Он рассмеялся, и его глаза вновь засветились всего лишь добрым юмором.
— Адвокат на три четверти должен быть актером, разве ты не знала?
Подошла Мария с небольшой, оплетенной соломой бутылкой кьянти и двумя бокалами.
— Наслаждайтесь, — пожелала она, ловко вытащив пробку и предоставив Эдварду возможность разлить вино.
Студентка в крошечной мини-юбке принесла им горячий хлеб, чашки с зеленым салатом и записала их заказ на пиццу.
— Через двадцать минут, — объяснила она. — Кухня готовит пиццу по заказу.
— Нет проблем. Мы не торопимся, — улыбнулся Нед, и официантка заулыбалась в ответ, наклонилась к нему, чтобы долить доверху его бокал, давая ему возможность заглянуть в откровенный вырез блузки.
Конни проследила взглядом за тем, как девушка пробирается между столиками, обольстительно покачивая бедрами.
— Ты ее очаровал. — Конни не скрывала, что забавляется. — Это вихляние задом предназначалось тебе.
— Ревнуешь? — спросил Эдвард с ленивой ухмылкой.
— Она не в твоем стиле.
— Разве? А какой мой стиль?
Конни открыла было рот, но вдруг с немалым удивлением сообразила, что ей нечего сказать. Она изумленно уставилась на Эдварда, забыв о вилке с салатом, застрявшей на полпути к ее рту.
Он мягким прикосновением опустил ее вилку в тарелку.

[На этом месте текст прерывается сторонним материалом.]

-- ==== Sys2Proof/Tests/Slice0.lean ====
section
/-! SUPPORT. Tests. Every expected value is one of the spec's own vectors (`95_test_vectors.md`, cited as V<section>.<row>), or is read
off the rule named. The theorems named witness_<obligation> show that the hypotheses of a statement can be met, clause by clause. -/

namespace Sys2Proof.Tests.Slice0

open Sys2Proof.Machine

/-! ### Well-formedness (R65, R71): the one check refuses the words of CLS and RET as SYS -/

theorem test_wf_refuses_sys_0E0 : (Instr.sys 0x0E0#12).wellFormed = false := by decide
theorem test_wf_refuses_sys_0EE : (Instr.sys 0x0EE#12).wellFormed = false := by decide
theorem test_wf_admits_neighbours : ((Instr.sys 0x0E1#12).wellFormed && (Instr.sys 0x0EF#12).wellFormed) = true := by decide

/-! ### Decoding: a written word for every instruction (V2.1) -/

theorem test_decode_00E0 : decodeWord 0x00E0#16 = .ok (.cls) := by decide
theorem test_decode_00EE : decodeWord 0x00EE#16 = .ok (.ret) := by decide
theorem test_decode_0000 : decodeWord 0x0000#16 = .ok (.sys 0x000#12) := by decide
theorem test_decode_00E1 : decodeWord 0x00E1#16 = .ok (.sys 0x0E1#12) := by decide
theorem test_decode_0FFF : decodeWord 0x0FFF#16 = .ok (.sys 0xFFF#12) := by decide
theorem test_decode_1ABC : decodeWord 0x1ABC#16 = .ok (.jp 0xABC#12) := by decide
theorem test_decode_2FFE : decodeWord 0x2FFE#16 = .ok (.call 0xFFE#12) := by decide
theorem test_decode_3A55 : decodeWord 0x3A55#16 = .ok (.seImm 0xA#4 0x55#8) := by decide
theorem test_decode_4F00 : decodeWord 0x4F00#16 = .ok (.sneImm 0xF#4 0x00#8) := by decide
theorem test_decode_5AB0 : decodeWord 0x5AB0#16 = .ok (.seReg 0xA#4 0xB#4) := by decide
theorem test_decode_637F : decodeWord 0x637F#16 = .ok (.ldImm 3#4 0x7F#8) := by decide
theorem test_decode_7EFF : decodeWord 0x7EFF#16 = .ok (.addImm 0xE#4 0xFF#8) := by decide
theorem test_decode_8120 : decodeWord 0x8120#16 = .ok (.ldReg 1#4 2#4) := by decide
theorem test_decode_8121 : decodeWord 0x8121#16 = .ok (.orReg 1#4 2#4) := by decide
theorem test_decode_8122 : decodeWord 0x8122#16 = .ok (.andReg 1#4 2#4) := by decide
theorem test_decode_8123 : decodeWord 0x8123#16 = .ok (.xorReg 1#4 2#4) := by decide
theorem test_decode_8124 : decodeWord 0x8124#16 = .ok (.addReg 1#4 2#4) := by decide
theorem test_decode_8125 : decodeWord 0x8125#16 = .ok (.subReg 1#4 2#4) := by decide
theorem test_decode_8126 : decodeWord 0x8126#16 = .ok (.shr 1#4 2#4) := by decide
theorem test_decode_8127 : decodeWord 0x8127#16 = .ok (.subnReg 1#4 2#4) := by decide
theorem test_decode_812E : decodeWord 0x812E#16 = .ok (.shl 1#4 2#4) := by decide
theorem test_decode_9AB0 : decodeWord 0x9AB0#16 = .ok (.sneReg 0xA#4 0xB#4) := by decide
theorem test_decode_A123 : decodeWord 0xA123#16 = .ok (.ldI 0x123#12) := by decide
theorem test_decode_B300 : decodeWord 0xB300#16 = .ok (.jpV0 0x300#12) := by decide
theorem test_decode_C70F : decodeWord 0xC70F#16 = .ok (.rnd 7#4 0x0F#8) := by decide
theorem test_decode_D015 : decodeWord 0xD015#16 = .ok (.drw 0#4 1#4 5#4) := by decide
theorem test_decode_DFF0 : decodeWord 0xDFF0#16 = .ok (.drw 0xF#4 0xF#4 0#4) := by decide
theorem test_decode_E19E : decodeWord 0xE19E#16 = .ok (.skp 1#4) := by decide
theorem test_decode_EAA1 : decodeWord 0xEAA1#16 = .ok (.sknp 0xA#4) := by decide
theorem test_decode_F007 : decodeWord 0xF007#16 = .ok (.ldVxDt 0#4) := by decide
theorem test_decode_F10A : decodeWord 0xF10A#16 = .ok (.ldVxK 1#4) := by decide
theorem test_decode_F215 : decodeWord 0xF215#16 = .ok (.ldDtVx 2#4) := by decide
theorem test_decode_F318 : decodeWord 0xF318#16 = .ok (.ldStVx 3#4) := by decide
theorem test_decode_F41E : decodeWord 0xF41E#16 = .ok (.addI 4#4) := by decide
theorem test_decode_F529 : decodeWord 0xF529#16 = .ok (.ldF 5#4) := by decide
theorem test_decode_F633 : decodeWord 0xF633#16 = .ok (.ldB 6#4) := by decide
theorem test_decode_F755 : decodeWord 0xF755#16 = .ok (.storeRegs 7#4) := by decide
theorem test_decode_F865 : decodeWord 0xF865#16 = .ok (.loadRegs 8#4) := by decide

/-- The illegal words of V2.1. -/
theorem test_decode_illegal :
    ([0x5AB1#16, 0x500F#16, 0x8AB8#16, 0x8AB9#16, 0x8ABA#16, 0x8ABB#16, 0x8ABC#16, 0x8ABD#16, 0x8ABF#16, 0x9AB1#16, 0x900F#16,
      0xE000#16, 0xE19F#16, 0xE09D#16, 0xE1A0#16, 0xE1A2#16, 0xEFFF#16] ++
     [0xF000#16, 0xF006#16, 0xF008#16, 0xF1FF#16, 0xF056#16, 0xF066#16, 0xF075#16, 0xF085#16, 0xF01F#16, 0xF030#16, 0xF034#16]).all
      (fun w => decodeWord w == .error (.illegal w)) = true := by decide

/-- R42, R60: the first byte of an instruction is the more significant one; what follows is left. -/
theorem test_decode_bytes : decode [0x81#8, 0x24#8, 0x12#8] = .ok (.addReg 1#4 2#4, [0x12#8]) := by decide
theorem test_decode_truncated : decode [0x81#8] = .error .truncated := by decide

/-- S1: `Encode(ADD V1, V2)` = 8124, `Encode(DRW V0, V1, 5)` = D015, `Encode(LD V3, 0x7F)` = 637F, `Encode(LD VF, [I])` = FF65. -/
theorem test_encode : encode (.addReg 1#4 2#4) = 0x8124#16 ∧ encode (.drw 0#4 1#4 5#4) = 0xD015#16 ∧
    encode (.ldImm 3#4 0x7F#8) = 0x637F#16 ∧ encode (.loadRegs 15#4) = 0xFF65#16 := by decide

/-! ### One step -/

/-- Inputs under which the scheduler takes its turn and nothing else happens. -/
def quiet : Pins :=
  { rst := false, run := true, itick := false, ttick := false, ldWe := false, ldAddr := 0#12, ldData := 0#8,
    keyEvent := false, kwCancel := false, keys := 0#256, rnd := 0#8 }

/-- A state with the parameters of V, a dark display, an instruction tick pending and quiet inputs. -/
def base : State :=
  { State.reset with params := ⟨63, 31, .vx, 0⟩, display := [], inputs := [quiet, quiet], ipend := true }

— Что такое, Конни? Что я такого сказал?
Она моргнула, потом неестественно рассмеялась.
— Твой вопрос удивил меня, только и всего.
— Я рад, что после двадцати лет знакомства все еще могу удивлять тебя.
— Да уж, удивил так удивил! Я в самом деле не знаю, какого типа женщины привлекают тебя. Чего доброго, бойкая студенточка как раз и есть твоя идеальная пара.
— Была ею… пятнадцать лет назад, когда я сам был дерзким студентом.
Она улыбнулась.
— Нед, ты никогда не был дерзким. Псевдоискушенным, может быть, но только не дерзким.
— Ты почти на семь лет младше меня. Когда я уехал в колледж, тебе едва исполнилось десять. Ты и не видела, каким я тогда был, на самом деле.